## DATA EXTRACT:
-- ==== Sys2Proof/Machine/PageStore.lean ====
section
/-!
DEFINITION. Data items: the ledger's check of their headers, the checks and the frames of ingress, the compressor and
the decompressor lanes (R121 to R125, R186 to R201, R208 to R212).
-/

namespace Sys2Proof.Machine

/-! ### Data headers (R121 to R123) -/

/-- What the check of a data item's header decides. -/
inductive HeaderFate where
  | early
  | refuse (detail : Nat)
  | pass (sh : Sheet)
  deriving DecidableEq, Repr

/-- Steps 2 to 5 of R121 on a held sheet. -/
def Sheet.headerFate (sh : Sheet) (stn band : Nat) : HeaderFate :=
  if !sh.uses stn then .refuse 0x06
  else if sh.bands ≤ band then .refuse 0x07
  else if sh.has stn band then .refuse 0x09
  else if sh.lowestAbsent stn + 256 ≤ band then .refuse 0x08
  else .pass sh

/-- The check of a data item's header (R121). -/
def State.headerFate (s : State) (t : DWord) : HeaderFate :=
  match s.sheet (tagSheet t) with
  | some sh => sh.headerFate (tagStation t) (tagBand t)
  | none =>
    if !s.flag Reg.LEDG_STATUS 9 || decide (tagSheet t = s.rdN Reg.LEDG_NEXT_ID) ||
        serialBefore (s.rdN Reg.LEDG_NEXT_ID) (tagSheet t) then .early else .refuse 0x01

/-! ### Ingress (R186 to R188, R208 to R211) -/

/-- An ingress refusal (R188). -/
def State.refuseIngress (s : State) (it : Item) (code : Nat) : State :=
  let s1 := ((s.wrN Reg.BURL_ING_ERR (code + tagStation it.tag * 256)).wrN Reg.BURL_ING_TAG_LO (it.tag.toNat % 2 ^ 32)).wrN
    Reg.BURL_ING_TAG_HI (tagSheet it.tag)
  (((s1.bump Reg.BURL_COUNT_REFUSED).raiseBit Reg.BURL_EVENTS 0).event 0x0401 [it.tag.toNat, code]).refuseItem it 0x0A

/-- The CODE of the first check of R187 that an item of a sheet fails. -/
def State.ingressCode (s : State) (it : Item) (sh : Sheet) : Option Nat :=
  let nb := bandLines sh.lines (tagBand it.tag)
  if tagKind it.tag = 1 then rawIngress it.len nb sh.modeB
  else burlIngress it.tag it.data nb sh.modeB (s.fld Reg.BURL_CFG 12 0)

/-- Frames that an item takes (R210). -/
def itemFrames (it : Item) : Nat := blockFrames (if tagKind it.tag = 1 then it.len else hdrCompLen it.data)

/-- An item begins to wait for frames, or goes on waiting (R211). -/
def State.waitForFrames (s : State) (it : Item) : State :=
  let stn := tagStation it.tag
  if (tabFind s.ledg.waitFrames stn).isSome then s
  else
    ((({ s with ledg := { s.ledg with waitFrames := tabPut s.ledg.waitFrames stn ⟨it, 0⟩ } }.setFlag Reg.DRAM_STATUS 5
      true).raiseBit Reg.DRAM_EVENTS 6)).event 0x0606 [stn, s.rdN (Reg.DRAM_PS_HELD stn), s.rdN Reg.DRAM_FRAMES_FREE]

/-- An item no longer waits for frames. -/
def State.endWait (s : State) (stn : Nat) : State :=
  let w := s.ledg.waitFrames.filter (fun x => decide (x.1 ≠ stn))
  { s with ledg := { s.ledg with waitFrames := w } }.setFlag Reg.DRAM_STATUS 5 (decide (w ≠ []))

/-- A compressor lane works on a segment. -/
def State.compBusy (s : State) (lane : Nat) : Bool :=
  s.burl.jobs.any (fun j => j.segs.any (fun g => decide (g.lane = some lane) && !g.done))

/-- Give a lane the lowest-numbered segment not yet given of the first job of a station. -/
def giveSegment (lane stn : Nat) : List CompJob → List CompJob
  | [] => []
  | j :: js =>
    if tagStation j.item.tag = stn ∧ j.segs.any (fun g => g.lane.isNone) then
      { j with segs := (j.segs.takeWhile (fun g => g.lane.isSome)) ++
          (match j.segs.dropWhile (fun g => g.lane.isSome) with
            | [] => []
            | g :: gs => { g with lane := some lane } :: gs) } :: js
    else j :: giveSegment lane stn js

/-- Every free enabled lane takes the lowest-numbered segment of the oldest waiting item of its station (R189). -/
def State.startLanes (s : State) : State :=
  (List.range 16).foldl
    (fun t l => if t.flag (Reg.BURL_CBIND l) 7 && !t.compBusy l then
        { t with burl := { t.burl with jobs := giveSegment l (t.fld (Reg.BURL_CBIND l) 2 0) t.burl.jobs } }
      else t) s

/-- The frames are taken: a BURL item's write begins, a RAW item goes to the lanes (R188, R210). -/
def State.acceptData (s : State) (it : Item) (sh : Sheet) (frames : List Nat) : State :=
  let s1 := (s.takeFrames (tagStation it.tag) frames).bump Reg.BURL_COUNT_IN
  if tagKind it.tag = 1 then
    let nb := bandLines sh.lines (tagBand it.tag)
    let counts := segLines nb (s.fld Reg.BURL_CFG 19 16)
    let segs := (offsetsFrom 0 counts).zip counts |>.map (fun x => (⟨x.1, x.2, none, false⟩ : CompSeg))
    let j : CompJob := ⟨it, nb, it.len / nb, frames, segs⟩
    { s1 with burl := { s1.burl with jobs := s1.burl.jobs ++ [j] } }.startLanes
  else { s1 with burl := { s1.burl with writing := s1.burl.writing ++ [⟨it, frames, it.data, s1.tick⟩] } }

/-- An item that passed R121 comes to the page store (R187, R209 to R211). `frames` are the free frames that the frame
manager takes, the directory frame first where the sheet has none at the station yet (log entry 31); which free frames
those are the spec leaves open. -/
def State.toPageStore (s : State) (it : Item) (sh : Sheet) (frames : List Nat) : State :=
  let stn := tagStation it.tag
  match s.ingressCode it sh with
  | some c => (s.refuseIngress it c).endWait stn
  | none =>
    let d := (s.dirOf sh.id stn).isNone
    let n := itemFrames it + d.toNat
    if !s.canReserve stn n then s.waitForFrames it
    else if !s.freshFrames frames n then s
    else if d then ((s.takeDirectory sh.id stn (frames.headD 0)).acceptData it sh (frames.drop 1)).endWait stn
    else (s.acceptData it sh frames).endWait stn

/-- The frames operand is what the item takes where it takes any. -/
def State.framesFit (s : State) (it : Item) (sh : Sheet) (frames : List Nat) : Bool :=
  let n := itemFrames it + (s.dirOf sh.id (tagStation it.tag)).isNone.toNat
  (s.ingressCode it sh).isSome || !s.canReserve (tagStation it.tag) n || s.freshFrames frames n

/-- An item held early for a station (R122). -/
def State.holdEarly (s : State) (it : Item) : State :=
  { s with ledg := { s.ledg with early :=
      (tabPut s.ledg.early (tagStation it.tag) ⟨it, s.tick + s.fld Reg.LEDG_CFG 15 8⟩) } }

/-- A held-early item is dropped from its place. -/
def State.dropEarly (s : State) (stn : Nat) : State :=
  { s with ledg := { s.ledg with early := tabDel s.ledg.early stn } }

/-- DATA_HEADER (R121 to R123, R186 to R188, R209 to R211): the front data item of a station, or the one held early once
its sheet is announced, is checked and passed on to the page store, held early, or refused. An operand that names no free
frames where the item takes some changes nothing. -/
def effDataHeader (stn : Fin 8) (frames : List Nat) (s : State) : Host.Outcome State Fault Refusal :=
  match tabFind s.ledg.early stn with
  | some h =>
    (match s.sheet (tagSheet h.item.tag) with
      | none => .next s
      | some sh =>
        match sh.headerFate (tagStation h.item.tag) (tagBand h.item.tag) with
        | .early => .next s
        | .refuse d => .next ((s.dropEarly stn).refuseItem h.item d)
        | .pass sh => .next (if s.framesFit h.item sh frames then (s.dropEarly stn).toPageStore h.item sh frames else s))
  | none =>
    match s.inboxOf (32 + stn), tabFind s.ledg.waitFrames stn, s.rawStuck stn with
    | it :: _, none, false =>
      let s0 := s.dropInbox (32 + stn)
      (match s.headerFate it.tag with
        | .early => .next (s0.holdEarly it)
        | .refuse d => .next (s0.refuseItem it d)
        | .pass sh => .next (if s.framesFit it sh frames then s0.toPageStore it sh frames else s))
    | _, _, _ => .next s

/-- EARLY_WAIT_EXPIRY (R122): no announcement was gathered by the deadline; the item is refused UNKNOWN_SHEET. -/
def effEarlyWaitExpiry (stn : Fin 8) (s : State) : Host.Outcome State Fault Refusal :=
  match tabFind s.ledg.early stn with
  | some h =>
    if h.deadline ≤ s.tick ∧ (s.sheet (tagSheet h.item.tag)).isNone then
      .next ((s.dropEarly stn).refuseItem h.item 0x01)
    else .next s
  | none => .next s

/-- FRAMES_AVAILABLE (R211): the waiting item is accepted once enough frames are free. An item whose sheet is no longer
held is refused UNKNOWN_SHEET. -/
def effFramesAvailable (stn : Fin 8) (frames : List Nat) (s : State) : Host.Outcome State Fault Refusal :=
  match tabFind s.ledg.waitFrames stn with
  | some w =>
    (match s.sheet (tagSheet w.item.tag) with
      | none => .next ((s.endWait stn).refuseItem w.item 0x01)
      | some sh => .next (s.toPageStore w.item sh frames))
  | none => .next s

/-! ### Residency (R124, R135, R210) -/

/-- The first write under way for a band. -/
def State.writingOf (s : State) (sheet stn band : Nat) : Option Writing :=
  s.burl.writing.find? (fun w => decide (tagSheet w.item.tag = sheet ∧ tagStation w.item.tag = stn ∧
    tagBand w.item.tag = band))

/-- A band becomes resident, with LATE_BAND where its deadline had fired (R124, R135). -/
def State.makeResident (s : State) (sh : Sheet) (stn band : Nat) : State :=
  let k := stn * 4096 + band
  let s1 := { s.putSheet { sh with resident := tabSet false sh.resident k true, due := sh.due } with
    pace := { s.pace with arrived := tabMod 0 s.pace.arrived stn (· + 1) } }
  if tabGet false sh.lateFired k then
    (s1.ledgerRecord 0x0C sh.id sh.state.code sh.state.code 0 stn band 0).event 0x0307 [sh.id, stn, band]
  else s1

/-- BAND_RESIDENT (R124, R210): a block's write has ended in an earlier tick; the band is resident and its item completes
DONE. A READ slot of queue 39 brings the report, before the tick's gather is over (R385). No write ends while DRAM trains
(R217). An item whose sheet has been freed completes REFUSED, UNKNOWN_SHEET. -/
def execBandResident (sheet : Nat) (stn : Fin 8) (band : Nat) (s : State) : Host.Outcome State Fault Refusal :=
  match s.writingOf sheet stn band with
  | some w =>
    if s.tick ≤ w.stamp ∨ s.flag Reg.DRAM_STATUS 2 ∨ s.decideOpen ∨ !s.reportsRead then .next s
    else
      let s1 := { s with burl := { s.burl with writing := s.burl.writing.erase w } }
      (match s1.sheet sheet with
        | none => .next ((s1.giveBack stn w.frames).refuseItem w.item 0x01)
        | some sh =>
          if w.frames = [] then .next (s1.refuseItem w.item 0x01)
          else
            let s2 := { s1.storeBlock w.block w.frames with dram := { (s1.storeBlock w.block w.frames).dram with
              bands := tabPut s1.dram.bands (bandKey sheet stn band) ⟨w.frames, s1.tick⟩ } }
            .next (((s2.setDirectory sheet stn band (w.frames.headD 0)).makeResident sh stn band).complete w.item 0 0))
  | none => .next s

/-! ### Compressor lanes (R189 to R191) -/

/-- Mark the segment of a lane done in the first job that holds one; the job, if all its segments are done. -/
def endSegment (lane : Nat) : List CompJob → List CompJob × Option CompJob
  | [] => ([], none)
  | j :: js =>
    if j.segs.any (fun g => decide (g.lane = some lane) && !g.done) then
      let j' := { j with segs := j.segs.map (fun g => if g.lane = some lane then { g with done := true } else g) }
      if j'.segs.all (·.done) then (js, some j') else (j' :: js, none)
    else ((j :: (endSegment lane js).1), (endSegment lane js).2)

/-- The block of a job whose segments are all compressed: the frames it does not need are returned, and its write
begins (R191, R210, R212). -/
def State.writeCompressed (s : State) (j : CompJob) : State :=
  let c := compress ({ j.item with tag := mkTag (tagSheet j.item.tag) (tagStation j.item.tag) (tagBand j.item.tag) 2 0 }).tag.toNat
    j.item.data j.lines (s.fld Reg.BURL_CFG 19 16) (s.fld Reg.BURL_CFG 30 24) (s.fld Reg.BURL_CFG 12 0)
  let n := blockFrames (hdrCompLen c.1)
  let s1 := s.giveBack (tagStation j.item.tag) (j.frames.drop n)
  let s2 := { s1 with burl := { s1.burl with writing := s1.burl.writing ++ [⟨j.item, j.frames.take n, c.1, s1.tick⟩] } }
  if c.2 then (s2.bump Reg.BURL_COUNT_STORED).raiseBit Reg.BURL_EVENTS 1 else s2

## EXERCISE OBJECTIVE:
Exactly the lines from the one containing "and its write" through the end of the records above should be returned, with both ends kept.

## PROBLEM SOLUTION:
/-- The block of a job whose segments are all compressed: the frames it does not need are returned, and its write
begins (R191, R210, R212). -/
def State.writeCompressed (s : State) (j : CompJob) : State :=
  let c := compress ({ j.item with tag := mkTag (tagSheet j.item.tag) (tagStation j.item.tag) (tagBand j.item.tag) 2 0 }).tag.toNat
    j.item.data j.lines (s.fld Reg.BURL_CFG 19 16) (s.fld Reg.BURL_CFG 30 24) (s.fld Reg.BURL_CFG 12 0)
  let n := blockFrames (hdrCompLen c.1)
  let s1 := s.giveBack (tagStation j.item.tag) (j.frames.drop n)
  let s2 := { s1 with burl := { s1.burl with writing := s1.burl.writing ++ [⟨j.item, j.frames.take n, c.1, s1.tick⟩] } }
  if c.2 then (s2.bump Reg.BURL_COUNT_STORED).raiseBit Reg.BURL_EVENTS 1 else s2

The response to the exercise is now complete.